▶ _Problem statement_
From the data below, repeat exactly the lines from the line with "rw [← encodeTxn_fields w]" to the line with "data | wrR7 data", both included.

==== Material provided

theorem EngineStepCase.blockInv {e e' : Engine} (hinv : e.BlockInv) (h : EngineStepCase e e') : e'.BlockInv := by
  obtain ⟨hrounds, -⟩ := hinv
  cases h with
  | ksInitial hp | blkFinal hp => exact ⟨nofun, nofun⟩
  | blkInitial hp =>
    refine ⟨fun _ n hn => ?_, nofun⟩
    obtain rfl : n = 0 := (Nat.succ.inj hn).symm
    rfl
  | ksRound i hp hr =>
    have hphase : (stepKsRound i e).phase = .idle ∨ (stepKsRound i e).phase = .ksRound := by
      by_cases hi : i.val + 1 = 16
      · exact .inl (stepKsRound_last e hi).1
      · exact .inr ((stepKsRound_not_last e hi).1.trans hp)
    refine ⟨fun hblk => ?_, fun hblk => ?_⟩ <;> rw [hblk] at hphase <;> simp at hphase
  | blkRound i hp hr =>
    have hlr := roundHalves_eq_halvesAfter (hrounds hp i.val hr)
    by_cases hi : i.val + 1 = 16
    · rw [stepBlkRound_last e hi]
      exact ⟨nofun, fun _ => hlr.trans (congrArg e.halvesAfter hi)⟩
    · rw [stepBlkRound_not_last e hi]
      refine ⟨fun _ n hn => ?_, fun hfinal => nomatch hp.symm.trans hfinal⟩
      obtain rfl : n = i.val + 1 := by
        have hround : (e.round + 1#5).toNat = i.val + 2 := toNat_round_add_one hr
        exact Nat.succ.inj (hn.symm.trans hround)
      exact hlr

theorem ExecCase.blockInv {e e' : Engine} (hinv : e.BlockInv) (h : ExecCase e e') : e'.BlockInv := by
  cases h with
  | same => exact hinv
  | error k _ =>
    unfold Engine.recordError
    split <;> exact hinv
  | loadKey v hp => exact hinv
  | loadDin v hp => exact ⟨fun hblk => (nomatch hp.symm.trans hblk), fun hblk => (nomatch hp.symm.trans hblk)⟩
  | startKeysched _ _ | startBlock _ _ _ _ => exact ⟨nofun, nofun⟩

theorem blockInv_reset : Engine.reset.BlockInv := ⟨nofun, nofun⟩

/-- Settles O29: round i of the engine is round i of R94, and DIN, DIR and RK stay as they are while it runs. -/
theorem everyStepKeepsBlockProgress : Obligations.EveryStepKeepsBlockProgress := fun _ _ _ _ hinv hst =>
  stepAt_keeps hst hinv (ExecCase.blockInv hinv) (EngineStepCase.blockInv hinv) blockInv_reset

/-- Settles O30: after RESET no operation is in progress and KV is 0. -/
theorem resetMeetsEveryInvariant : Obligations.ResetMeetsEveryInvariant :=
  ⟨legal_reset, keyScheduleInv_reset, blockInv_reset⟩

end Sys2Proof.Machine
end

section
/-! PROOFS. The encodings: decode and encode (R52 to R57), the rows of the opcode table (R54, R56), the word that a step
runs, and the assembler's pseudo-instructions (R59, R60). -/

namespace Sys2Proof.Machine

/-! ## Decode and encode -/

/-- R54, digit by digit: the sixteen values of (W, REG) are the sixteen transaction rows. -/
theorem decodeTxn_row (digit : BitVec 4) (data : Word) :
    encode (decodeTxn (encodeTxn digit data)) = .txn (encodeTxn digit data) ∧
      opcodeRow (decodeTxn (encodeTxn digit data)) = txnRow digit := by
  rw [decodeTxn_encodeTxn]
  obtain ⟨n, hn, rfl⟩ : ∃ n < 16, digit = BitVec.ofNat 4 n := ⟨digit.toNat, digit.isLt, by simp⟩
  interval_cases n <;> exact ⟨rfl, rfl⟩

theorem encode_of_decode {w : CodeWord} {i : Instr} (h : decode w = .ok i) : encode i = w := by
  cases w with
  | txn w =>
    obtain rfl : decodeTxn w = i := Except.ok.inj h
    rw [← encodeTxn_fields w]
    exact (decodeTxn_row _ _).1
  | cmd v => obtain ⟨rfl, rfl⟩ | ⟨rfl, rfl⟩ | ⟨rfl, rfl⟩ | ⟨rfl, rfl⟩ := decode_cmd_eq_ok h <;> rfl

theorem decode_encode (i : Instr) : decode (encode i) = .ok i := by
  cases i with
  | nop | keysched | encrypt | decrypt => rfl
  | wrKey data | wrDin data | wrDout data | wrCmd data | wrStatus data | wrR5 data | wrR6 data | wrR7 data
  | rdKey data | rdDin data | rdDout data | rdCmd data | rdStatus data | rdR5 data | rdR6 data | rdR7 data =>
    exact decode_txn_append _ data

/-- Settles O49: instruction by instruction in the one direction, digit by digit and command by command in the other. -/
theorem decodeAndEncodeAgree : Obligations.DecodeAndEncodeAgree := ⟨decode_encode, fun _ _ => encode_of_decode⟩

/-! ## The rows of the opcode table -/

/-- R54, R56: the row of an instruction is one of the sixteen digits or its command's value. -/
theorem opcodeRow_cases (i : Instr) :
    (∃ digit, opcodeRow i = txnRow digit) ∨ (∃ v, opcodeRow i = cmdRow v ∧ decode (.cmd v) = .ok i) := by
  cases i with
  | nop | keysched | encrypt | decrypt => exact .inr ⟨_, rfl, rfl⟩
  | wrKey _ | wrDin _ | wrDout _ | wrCmd _ | wrStatus _ | wrR5 _ | wrR6 _ | wrR7 _
  | rdKey _ | rdDin _ | rdDout _ | rdCmd _ | rdStatus _ | rdR5 _ | rdR6 _ | rdR7 _ => exact .inl ⟨_, rfl⟩

/-- Only the words with that first digit fit a transaction row. -/
theorem eq_of_txnRow_fits {digit : BitVec 4} {w : CodeWord} (h : (txnRow digit).fits w = true) :
    ∃ data, w = .txn (encodeTxn digit data) := by
  cases w with
  | cmd v => nomatch h
  | txn w =>
    have hones : 0xF#4 = BitVec.allOnes 4 := rfl
    have hmask : w &&& encodeTxn (BitVec.allOnes 4) 0#64 = encodeTxn digit 0#64 := by
      simpa only [txnRow, OpcodeRow.fits, beq_iff_eq, hones] using h
    have hdigit : w.extractLsb' 64 4 = digit := by
      apply BitVec.eq_of_getLsbD_eq
      intro i hi
      have hge : ¬ 64 + i < 64 := by omega
      have hbit := congrArg (fun x => BitVec.getLsbD x (64 + i)) hmask
      simp only [BitVec.getLsbD_and, getLsbD_encodeTxn, if_neg hge, Nat.add_sub_cancel_left, BitVec.getLsbD_allOnes, hi,
        decide_true, Bool.and_true] at hbit
      rw [BitVec.getLsbD_extractLsb', decide_eq_true hi, Bool.true_and, hbit]
    exact ⟨txnData w, by rw [← hdigit, encodeTxn_fields]⟩

/-- Only the value itself fits a command row. -/
theorem eq_of_cmdRow_fits {v : Word} {w : CodeWord} (h : (cmdRow v).fits w = true) : w = .cmd v := by
  cases w with
  | txn w => nomatch h
  | cmd x =>
    have hones : 0xFFFFFFFFFFFFFFFF#64 = BitVec.allOnes 64 := rfl
    simpa only [cmdRow, OpcodeRow.fits, hones, BitVec.and_allOnes, beq_iff_eq, CodeWord.cmd.injEq] using h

========

▶ _Exercise answer_
    rw [← encodeTxn_fields w]
    exact (decodeTxn_row _ _).1
  | cmd v => obtain ⟨rfl, rfl⟩ | ⟨rfl, rfl⟩ | ⟨rfl, rfl⟩ | ⟨rfl, rfl⟩ := decode_cmd_eq_ok h <;> rfl

theorem decode_encode (i : Instr) : decode (encode i) = .ok i := by
  cases i with
  | nop | keysched | encrypt | decrypt => rfl
  | wrKey data | wrDin data | wrDout data | wrCmd data | wrStatus data | wrR5 data | wrR6 data | wrR7 data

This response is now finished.